And I'm definitely not blaming, or intending to blame, MLG for any of Reach's faults. We brought them out because we believed they would bring something valuable to the development process. Which they did. But it certainly didn't have anything to do with being casual.

Nobody at Bungie believes the studio has made a perfect game.
 
To be serious, I believe the idea is that the team must come together and protect the flag carrier as he makes his way back across the map. Lowered speed means the other team has a chance to catch up to the player (even without sprint). The tradeoff for being slow is that your melee hits with the flag are one hit kills to punish those that come close to you.
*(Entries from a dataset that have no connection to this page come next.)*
-- ==== Sys2Proof/Safety.lean ====
section
/-! DEFINITION. The laws that the machine keeps at every step, and the words in which the statements
about commands are written. -/

namespace Sys2Proof.Machine

/-! ## Laws of the state -/

/-- The two memories are in canonical form (log entries 5 and 16). -/
def MemoryLaw (s : State) : Prop := nvmWf s.nvm = true ∧ memSorted s.hostMem = true

/-- What ties the device state to the operations in progress: a live station record read belongs to
an accepted START (R163), a START waits in STOPPED only (R162), a load runs in LOADING only (R141), a
zeroize in ZEROIZING only (R142), and no engine works in LOADING, FAULTED, ZEROIZING or ZEROIZED
(R39). -/
structure ControlLaw (s : State) : Prop where
  live_read_has_start : s.readChannel = .station false → s.startReq.isSome = true
  start_in_stopped : s.startReq.isSome = true → s.device = .stopped
  load_in_loading : s.load.isSome = true → s.device = .loading
  zeroize_in_zeroizing : s.zeroizeOp.isSome = true → s.device = .zeroizing
  engines_free : (s.device = .loading ∨ s.frozen = true) → ∀ e, s.engine e = none

/-- No lane holds more than 8 cells, a lane with a read in flight holds fewer (R9, R11), and a PAUSED
lane holds none (R40). -/
structure HeldLaw (s : State) : Prop where
  held_limit : ∀ l, (s.lane l).held ≤ 8
  reading_below : ∀ r, s.readChannel = .cell r → (s.lane r.lane).held < 8
  paused_empty : ∀ l, (s.lane l).state = .paused → (s.lane l).held = 0

/-- Lane states follow the device (R40, R165, R166): in STOPPED and LOADING every lane is DISABLED,
in STOPPING none is RUNNING, and a service request that has not been granted an engine belongs to a
RUNNING lane. -/
structure LaneLaw (s : State) : Prop where
  stopped_disabled :
    (s.device = .stopped ∨ s.device = .loading) → ∀ l, (s.lane l).state = .disabled
  stopping_none_running : s.device = .stopping → ∀ l, (s.lane l).state ≠ .running
  waiting_running : ∀ r ∈ s.fifo, r.phase ≠ .inEngine → (s.lane r.lane).state = .running

/-- The directory binds each code to at most one slice, and issuer 0x0000 to slice 0 in every device
state but ZEROIZED (R71). -/
structure DirectoryLaw (s : State) : Prop where
  codes_distinct :
    ∀ m n b c, s.binding m = some b → s.binding n = some c → b.issuer = c.issuer → m = n
  station_bound : s.device ≠ .zeroized → ∃ b, s.binding 0 = some b ∧ b.issuer = 0

/-- The cache holds at most 32 entries, at most one for each triple (R112). -/
structure CacheLaw (s : State) : Prop where
  size : s.cache.length ≤ 32
  distinct : (s.cache.map fun e => (e.issuer, e.gen, e.tagId)).Nodup

/-- A zeroize erases sectors 2 to 34 only (R142). -/
def ZeroizeRange (s : State) : Prop :=
  ∀ r sector f, s.zeroizeOp = some (r, .erase sector, f) → 2 ≤ sector ∧ sector ≤ 34

/-- What a slot holds in each state, at a day (R74, R76, R81): nothing when EMPTY; its fields, with days in
order and a grace of at most 60 days, otherwise; a key that reads without error when LIVE or REVOKED; and a
LIVE state is the day function's. -/
structure SlotSound (day : Half) (x : Slot) : Prop where
  empty_holds_nothing : x.state = .empty → x.info = none ∧ x.key = none
  faulty_has_no_key : x.state = .faulty → x.key = none
  keyed : x.holdsKey = true → ∃ i c, x.info = some i ∧ x.key = some c ∧ c.ecc = .clean
    ∧ c.value.length = 16 ∧ c.kcv.length = 3
  days_ordered : ∀ i, x.info = some i → i.fromDay.toNat ≤ i.toDay.toNat ∧ i.grace.toNat ≤ 60
  live_by_day : x.live = true → ∀ i, x.info = some i → x.state = dayState day i

/-- The key store beside the load (R76, R81, R98, R136 to R140): the program of START_COUNT in a load is
its step 3; until the directory image has been read every slot is EMPTY, a slice that is being read or
checked is bound, and in LOADING cache and service FIFO are empty; an EMPTY slot holds nothing, a free slice
has EMPTY slots only, and the state of a LIVE slot is the day function's. -/
structure SlotLaw (s : State) : Prop where
  count_in_step : ∀ r x k v c, s.nvmOp = some r → r.op = .startCount k v c → s.load = some x →
    x.step = .counterProgram
  early_empty : ∀ x, s.load = some x →
    (x.step = .optionRead ∨ x.step = .counterRead ∨ x.step = .counterProgram ∨ x.step = .directoryRead) →
    ∀ n k, (s.slot n k).state = .empty
  read_bound : ∀ x n, s.load = some x → (x.step = .sliceRead n ∨ ∃ k, x.step = .kcvCheck n k) →
    s.binding n ≠ none
  loading_quiet : s.device = .loading → s.cache = [] ∧ s.fifo = []
  empty_holds_nothing : ∀ n k, (s.slot n k).state = .empty →
    (s.slot n k).info = none ∧ (s.slot n k).key = none
  free_empty : s.device ≠ .zeroized → ∀ n, s.binding n = none → ∀ k, (s.slot n k).state = .empty
  live_by_day : ∀ n k i, (s.slot n k).live = true → (s.slot n k).info = some i →
    (s.slot n k).state = dayState s.currentDay i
This is why I dislike flag throwing, as it completely defeats the point of the flag carrier being slower. Since flag throwing was really easy to do anyway, I never got why MLG just didn't cut out the middle man of going through the motions and just make the flag carrier 100% speed with indicator always on. 1 it was easy to do because of the sphere-based bouncy physics. 2 was because you had a massive grab radius. 3 was slightly possible, but if you missed any throw you pretty much undid all your gains and it only really gave you a time bonus on big maps. On Midship or Foundry the gain is like 2 seconds at most with 100% perfect cadence, at the cost of the other team knowing where you are. I could write a whole book on why I think flag throwing hurts more than it helps. Bungie intentionally made the flag heavy to discourage throwing it and subverting the slower-carrier design.

Which is why in Reach they added the functionality of objective-cooldown, which any of us can turn off, where it just blanket disabled your ability to pick up objectives for 1 second.
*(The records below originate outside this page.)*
/-- VERIFY (R56, R60): the verdict is ACCEPT exactly when the authenticator equals TAG_AUTH in all its
bytes; on REJECT_AUTH the WRITE stage is removed; the next stage starts at once, or the request
completes. The header block of every LKMAC is the 16 bytes of R56, its integers most significant byte
first. -/
def Obligations.VerifyCompletes : Prop :=
  (∀ (e : EngineNo) (w : PassWork) (ka kw : Bytes) (rest rest' : List Stage) (v : Verdict)
    (s : State),
    s.engine e = some (.pass w) → w.stages = .verify :: rest → w.keys = .tag ka kw →
    0 ≤ (w.stageEnd - s.gt).toInt →
    (lkmac ka (lkmacHeader 0x11 w.request.issuer w.request.gen w.request.tagId
          (8 + w.request.plen) w.request.lane)
        (bytesAt w.request.challenge 0 8 ++ w.request.message.take w.request.plen)
        = w.request.tagAuth ∧ v = .accept ∧ rest' = rest
      ∨ lkmac ka (lkmacHeader 0x11 w.request.issuer w.request.gen w.request.tagId
          (8 + w.request.plen) w.request.lane)
        (bytesAt w.request.challenge 0 8 ++ w.request.message.take w.request.plen)
        ≠ w.request.tagAuth ∧ v = .rejectAuth ∧ rest' = rest.filter (fun st => st != .write)) →
    (∀ st tail, rest' = st :: tail →
      exec (.verifyComplete e) s = .next
        (atStage e { w with verdict := some v } st tail { s with gt := w.stageEnd }))
    ∧ (rest' = [] →
      exec (.verifyComplete e) s = .next (makeEntry
        { lane := w.request.lane, cells := w.request.cells, status := ranStatus w.mode
          result := runArea { w with verdict := some v, stages := [] } w.stageEnd
          firstDone := false }
        { s with gt := w.stageEnd, engines := s.engines.set e none })))
  ∧ ∀ (domain : Byte) (issuer : Half) (gen : Byte) (tagId : Bytes) (len : Nat) (lane : LaneNo),
      lkmacHeader domain issuer gen tagId len lane =
        [domain, issuer.extractLsb' 8 8, issuer.extractLsb' 0 8, gen,
          byteAt tagId 0, byteAt tagId 1, byteAt tagId 2, byteAt tagId 3,
          byteAt tagId 4, byteAt tagId 5, byteAt tagId 6, byteAt tagId 7,
          BitVec.ofNat 8 (len / 256), BitVec.ofNat 8 len, BitVec.ofNat 8 lane.val, 0x00]

/-- WRITE (R56, R61): WB_AUTH is the LKMAC under K_write over TAG_AUTH and the write data; EVIDENCE starts
at once, or the request completes and its engine is free (R63).
EVIDENCE (R56, R62, R63): EV_MAC is the LKMAC under the evidence key over the 27-byte evidence message;
the request completes, its entry is made with DONE_TIME now, and its engine is free. -/
def Obligations.WriteAndEvidenceComplete : Prop :=
  (∀ (e : EngineNo) (w : PassWork) (ka kw auth : Bytes) (rest : List Stage) (s : State),
     s.engine e = some (.pass w) → w.stages = .write :: rest → w.keys = .tag ka kw →
     0 ≤ (w.stageEnd - s.gt).toInt →
     auth = lkmac kw (lkmacHeader 0x12 w.request.issuer w.request.gen w.request.tagId
         (8 + w.request.wlen) w.request.lane)
       (bytesAt w.request.tagAuth 0 8
         ++ (w.request.message.drop w.request.plen).take w.request.wlen) →
     (∀ st tail, rest = st :: tail →
       exec (.writeComplete e) s = .next
         (atStage e { w with wbAuth := some auth } st tail { s with gt := w.stageEnd }))
     ∧ (rest = [] →
       exec (.writeComplete e) s = .next (makeEntry
         { lane := w.request.lane, cells := w.request.cells, status := ranStatus w.mode
           result := runArea { w with wbAuth := some auth, stages := [] } w.stageEnd
           firstDone := false }
         { s with gt := w.stageEnd, engines := s.engines.set e none })))
  ∧ (∀ (e : EngineNo) (w : PassWork) (gantry serial : Word) (v : Verdict) (key : Bytes) (s : State),
       s.engine e = some (.pass w) → w.stages = [.evidence] → w.evidenceKey = some key →
       w.verdict = some v → w.serial = some serial → s.gantryId = some gantry →
       0 ≤ (w.stageEnd - s.gt).toInt →
       exec (.evidenceComplete e) s = .next (makeEntry
         { lane := w.request.lane, cells := w.request.cells, status := ranStatus w.mode
           firstDone := false
           result := runArea
             { w with
               stages := []
               evMac := some (lkmac key
                 (lkmacHeader 0x13 w.request.issuer w.request.gen w.request.tagId 27 w.request.lane)
                 (beBytes32 gantry ++ [BitVec.ofNat 8 w.request.lane.val, verdictCode v,
                     modeCode w.mode]
                   ++ beBytes32 w.request.entryTime ++ beBytes32 w.dispatchGt ++ beBytes32 serial
                   ++ bytesAt w.request.tagAuth 0 8)) } w.stageEnd }
         { s with gt := w.stageEnd, engines := s.engines.set e none }))

/-- LKMAC (R55): a message of L bytes is padded by 0x80 and zeros to n = ceil((L + 1) / 16) blocks, each
Xi is E of Xi-1 XOR Mi from X0 = E(K, H), and the authenticator is the first 8 bytes of Xn. -/
def Obligations.LkmacChain : Prop :=
  ∀ (key header m : Bytes), ∃ (padded : Bytes) (x : Nat → Bytes) (n : Nat),
    n = (m.length + 1 + 15) / 16 ∧ padded.length = 16 * n
    ∧ padded.take m.length = m ∧ byteAt padded m.length = 0x80
    ∧ (∀ i, m.length < i → byteAt padded i = 0x00)
    ∧ x 0 = blockE key header
    ∧ (∀ i, i < n → x (i + 1) = blockE key (xorBlock (x i) (bytesAt padded (16 * i) 16)))
    ∧ lkmac key header m = (x n).take 8

/-! ## Service requests (Chapter 5) -/

/-- ISSUER_ADD (R97, R72): its checks in order, and the binding of the lowest free slice from 1 upward with
both dirty marks set.
ISSUER_REMOVE (R98, R72): its checks in order, and the removal of the entry with the directory's mark
set. ISSUER_LOCK (R99): NO_ISSUER for an absent code; otherwise the lock flag is set, or stays set. -/
def Obligations.IssuerRequests : Prop :=
  (∀ (h : ServiceRequest) (rest : List ServiceRequest) (code : Half) (s : State),
     Arrived .issuerAdd h rest s → code = le16 h.cell.bytes 6 →
     (code = 0 → exec .issuerAdd s = .next (completedAsWritten h rest .malformed s))
     ∧ (∀ n, code ≠ 0 → BoundTo s code n →
         exec .issuerAdd s =
           .next (completedWith h rest .issuerExists (leading [BitVec.ofNat 8 n.val]) s))
     ∧ (code ≠ 0 → Unbound s code →
       (CommittingDirectory s →
         exec .issuerAdd s = .next (completedWith h rest .busy (leading []) s))
       ∧ (¬ CommittingDirectory s → (∀ n, n ≠ 0 → s.binding n ≠ none) →
         exec .issuerAdd s = .next (completedWith h rest .noSlice (leading []) s))
       ∧ (∀ n, ¬ CommittingDirectory s → n ≠ 0 → s.binding n = none →
           (∀ m, m ≠ 0 → m.val < n.val → s.binding m ≠ none) →
         exec .issuerAdd s = .next (completedWith h rest .ok (leading [BitVec.ofNat 8 n.val])
           { s with
             directory := s.directory.set n (some { issuer := code, locked := false, dirty := true })
             dirDirty := true }))))
  ∧ (∀ (h : ServiceRequest) (rest : List ServiceRequest) (code : Half) (s : State),
       Arrived .issuerRemove h rest s → code = le16 h.cell.bytes 6 →
       (code = 0 ∨ Unbound s code →
         exec .issuerRemove s = .next (completedWith h rest .noIssuer (leading []) s))
       ∧ (∀ n b, code ≠ 0 → BoundTo s code n → s.binding n = some b →
         (b.locked = true →
           exec .issuerRemove s =
             .next (completedWith h rest .locked (leading [BitVec.ofNat 8 n.val]) s))
         ∧ (b.locked = false → (CommittingDirectory s ∨ CommittingSlice s n) →
           exec .issuerRemove s =
             .next (completedWith h rest .busy (leading [BitVec.ofNat 8 n.val]) s))
         ∧ (b.locked = false → ¬ CommittingDirectory s → ¬ CommittingSlice s n →
           ((∃ k, (s.slot n k).state ≠ .empty) →
             exec .issuerRemove s = .next (completedWith h rest .wrongState
               (leading [BitVec.ofNat 8 n.val, 0xFF, 0xFF,
                 BitVec.ofNat 8 (allSlots.filter fun k => (s.slot n k).state != .empty).length]) s))
           ∧ ((∀ k, (s.slot n k).state = .empty) →
             exec .issuerRemove s =
               .next (completedWith h rest .ok (leading [BitVec.ofNat 8 n.val])
                 { s with directory := s.directory.set n none, dirDirty := true })))))
  ∧ (∀ (h : ServiceRequest) (rest : List ServiceRequest) (code : Half) (s : State),
       Arrived .issuerLock h rest s → code = le16 h.cell.bytes 6 →
       (Unbound s code → exec .issuerLock s = .next (completedWith h rest .noIssuer (leading []) s))
       ∧ (∀ n b, BoundTo s code n → s.binding n = some b →
         exec .issuerLock s = .next (completedWith h rest .ok (leading [BitVec.ofNat 8 n.val])
           { s with directory := s.directory.set n (some { b with locked := true }) })))

/-- KEY_STAGE at the head (R100): its checks in order; when all pass the request becomes ready and nothing
else changes. -/
def Obligations.KeyStageChecks : Prop :=
  ∀ (h : ServiceRequest) (rest : List ServiceRequest) (code : Half) (s : State),
    Arrived .keyStage h rest s → code = le16 h.cell.bytes 6 →
    (Unbound s code → exec .keyStage s = .next (completedWith h rest .noIssuer (leading []) s))
    ∧ (∀ n b, BoundTo s code n → s.binding n = some b →
      (b.locked = true →
        exec .keyStage s = .next (completedWith h rest .locked (leading [BitVec.ofNat 8 n.val]) s))
      ∧ (b.locked = false → CommittingSlice s n →
        exec .keyStage s = .next (completedWith h rest .busy (leading [BitVec.ofNat 8 n.val]) s))
      ∧ (b.locked = false → ¬ CommittingSlice s n →
        (s.transport = none →
          exec .keyStage s =
            .next (completedWith h rest .noTransport (leading [BitVec.ofNat 8 n.val]) s))
        ∧ (s.transport ≠ none →
          ((le16 h.cell.bytes 12).toNat < (le16 h.cell.bytes 10).toNat →
            exec .keyStage s = .next (completedAsWritten h rest .malformed s))
          ∧ ((le16 h.cell.bytes 10).toNat ≤ (le16 h.cell.bytes 12).toNat →
            (∀ o w, oldestGen (s.genList n) = some o → newestGen (s.genList n) = some w →
                genRefused s n (byteAt h.cell.bytes 8) = true →
              exec .keyStage s = .next (completedWith h rest .genOrder
                (leading [BitVec.ofNat 8 n.val, 0xFF, 0xFF, 0xFF, o, w]) s))
            ∧ (genRefused s n (byteAt h.cell.bytes 8) = false →
              ((∀ k, (s.slot n k).state ≠ .empty) →
                exec .keyStage s =
                  .next (completedWith h rest .noSlot (leading [BitVec.ofNat 8 n.val]) s))
              ∧ ((∃ k, (s.slot n k).state = .empty) →
                exec .keyStage s = .next { s with fifo := { h with phase := .ready } :: rest }))))))

/-- The admissible generations (R79, R100): in a slice whose list has the oldest generation o and the newest
n, g is admitted exactly when it is not carried, (g - n) mod 256 lies in 1..127 and (g - o) mod 256 is 127
or less; an empty list admits every g; and a list that meets the law of R78 meets it with an admitted g
added. -/
def Obligations.AdmissibleGenerations : Prop :=
  ∀ (s : State) (n : SliceNo) (g : Byte),
    (s.genList n = [] → genRefused s n g = false)
    ∧ (∀ o w, oldestGen (s.genList n) = some o → newestGen (s.genList n) = some w →
      (genRefused s n g = false ↔
        g ∉ s.genList n ∧ 1 ≤ (g - w).toNat ∧ (g - w).toNat ≤ 127 ∧ (g - o).toNat ≤ 127))
    ∧ (genLaw (s.genList n) = true → genRefused s n g = false →
        genLaw (s.genList n ++ [g]) = true ∧ newestGen (s.genList n ++ [g]) = some g)

/-- The completion of a KEY_STAGE's engine work (R93, R101): the candidate key is D(transport key, wrapped
key) as captured; a KCV that agrees fills the lowest EMPTY slot with the request's fields, in the state of
the day, with its epoch raised, its cache entries purged and the slice marked; a KCV that differs changes
nothing and returns WRAP_CHECK. The engine is free in both cases. -/
def Obligations.KeyStageFills : Prop :=
  ∀ (e : EngineNo) (w : ServiceWork) (h : ServiceRequest) (rest : List ServiceRequest) (n : SliceNo)
    (k : SlotNo) (b : Binding) (u : State) (s : State),
    s.engine e = some (.service w) → s.fifo = h :: rest → h.phase = .inEngine → h.kind = .keyStage →
    BoundTo s (le16 h.cell.bytes 6) n → s.binding n = some b →
    (s.slot n k).state = .empty → (∀ j, j.val < k.val → (s.slot n j).state ≠ .empty) →
    0 ≤ (w.workEnd - s.gt).toInt →
    u = { s with gt := w.workEnd, engines := s.engines.set e none } →
    ((blockE (blockD w.transportKey w.wrapped) (List.replicate 16 0)).take 3 ≠ w.kcv →
      exec (.serviceUnwrapComplete e) s = .next
        (completedWith h rest .wrapCheck
          (leading [BitVec.ofNat 8 n.val, BitVec.ofNat 8 k.val]) u))
    ∧ (∀ i st, (blockE (blockD w.transportKey w.wrapped) (List.replicate 16 0)).take 3 = w.kcv →
      i = { gen := byteAt h.cell.bytes 8, fromDay := le16 h.cell.bytes 10
            toDay := le16 h.cell.bytes 12
            grace := if 60 < (byteAt h.cell.bytes 9).toNat then 60 else byteAt h.cell.bytes 9 } →
      st = dayState s.currentDay i → ¬ CommittingSlice s n →
      ∃ slices', exec (.serviceUnwrapComplete e) s = .next
          (completedWith h rest .ok
            (leading [BitVec.ofNat 8 n.val, BitVec.ofNat 8 k.val, slotStateCode st])
            { u with
              slices := slices'
              directory := s.directory.set n (some { b with dirty := true })
              cache := s.cache.filter fun y => !(y.ref.slice == n && y.ref.slot == k) })
        ∧ (slices'[n])[k] =
            { state := st, info := some i, epoch := (s.slot n k).epoch + 1
              key := some
                { value := blockD w.transportKey w.wrapped, kcv := bytesAt h.cell.bytes 14 3
                  ecc := .clean } }
        ∧ ∀ m j, (m, j) ≠ (n, k) → (slices'[m])[j] = s.slot m j)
I agree, and I think a lot of features should be optional so people tailor their gamestyle to their liking.


A proximity speed gradient, albeit a soft one, would help that very much. Where objective slowdown speeds increase as you get closer, and decrease as you get further from the objective carrier, but in a subtle way so it isn't like going in slow motion if you get too close and end up having a slow motion stand off. That would be horrible.
 

op_ivy

Fallen Xbot (cannot continue gaining levels in this class)
Am I the only one that thinks this post just oozes with narcissism? Urk really comes off as almost blaming MLG for being the reason that their multiplayer sucks. I feel bad for continuing to address this post, but I guess it just really disturbs me. I like Urk. I like Bungie. But really? Sack up and just accept that you guys created a flawed multiplayer experience. The population numbers don't lie. =/

I guess it's a good thing Bungie is moving on from Halo. I think they got a bit too full of themselves, which lead to them trying to do too much with Reach. I'm really pumped to find out what their new game is, but I'm also equally pumped about them moving away from Halo.

reach mp = suck. fact.
to reach mass market you need to fix things like bloom, movement speed, armor bleed through, and countless othershit a casual would never even think about. fact.

this post has so much win!
what. and lol.
congrats is you.

seriously, if halo gaf hates halo reach so much, why are you on OT7? why not take a break until halo 4? why not play and bump halo 3's OT?

"Another part of me reads these posts and realizes that it's mostly sad." urk
 

FyreWulff

Member
I agree, and I think a lot of features should be optional so people tailor their gamestyle to their liking.


A proximity speed gradient, albeit a soft one, would help that very much. Where objective slowdown speeds increase as you get closer, and decrease as you get further from the objective carrier, but in a subtle way so it isn't like going in slow motion if you get too close and end up having a slow motion stand off. That would be horrible.

Proximity traits like that should be possible in Megalo, but it'd be up to whoever has the Megalo keys at 343 to do it.
 

MrBig

Member
seriously, if halo gaf hates halo reach so much, why are you on OT7? why not take a break until halo 4? why not play and bump halo 3's OT?

Because criticisms and discussions take up more room than "this game is fun!," and H3 isn't exactly a shining part of the Halo mp palette.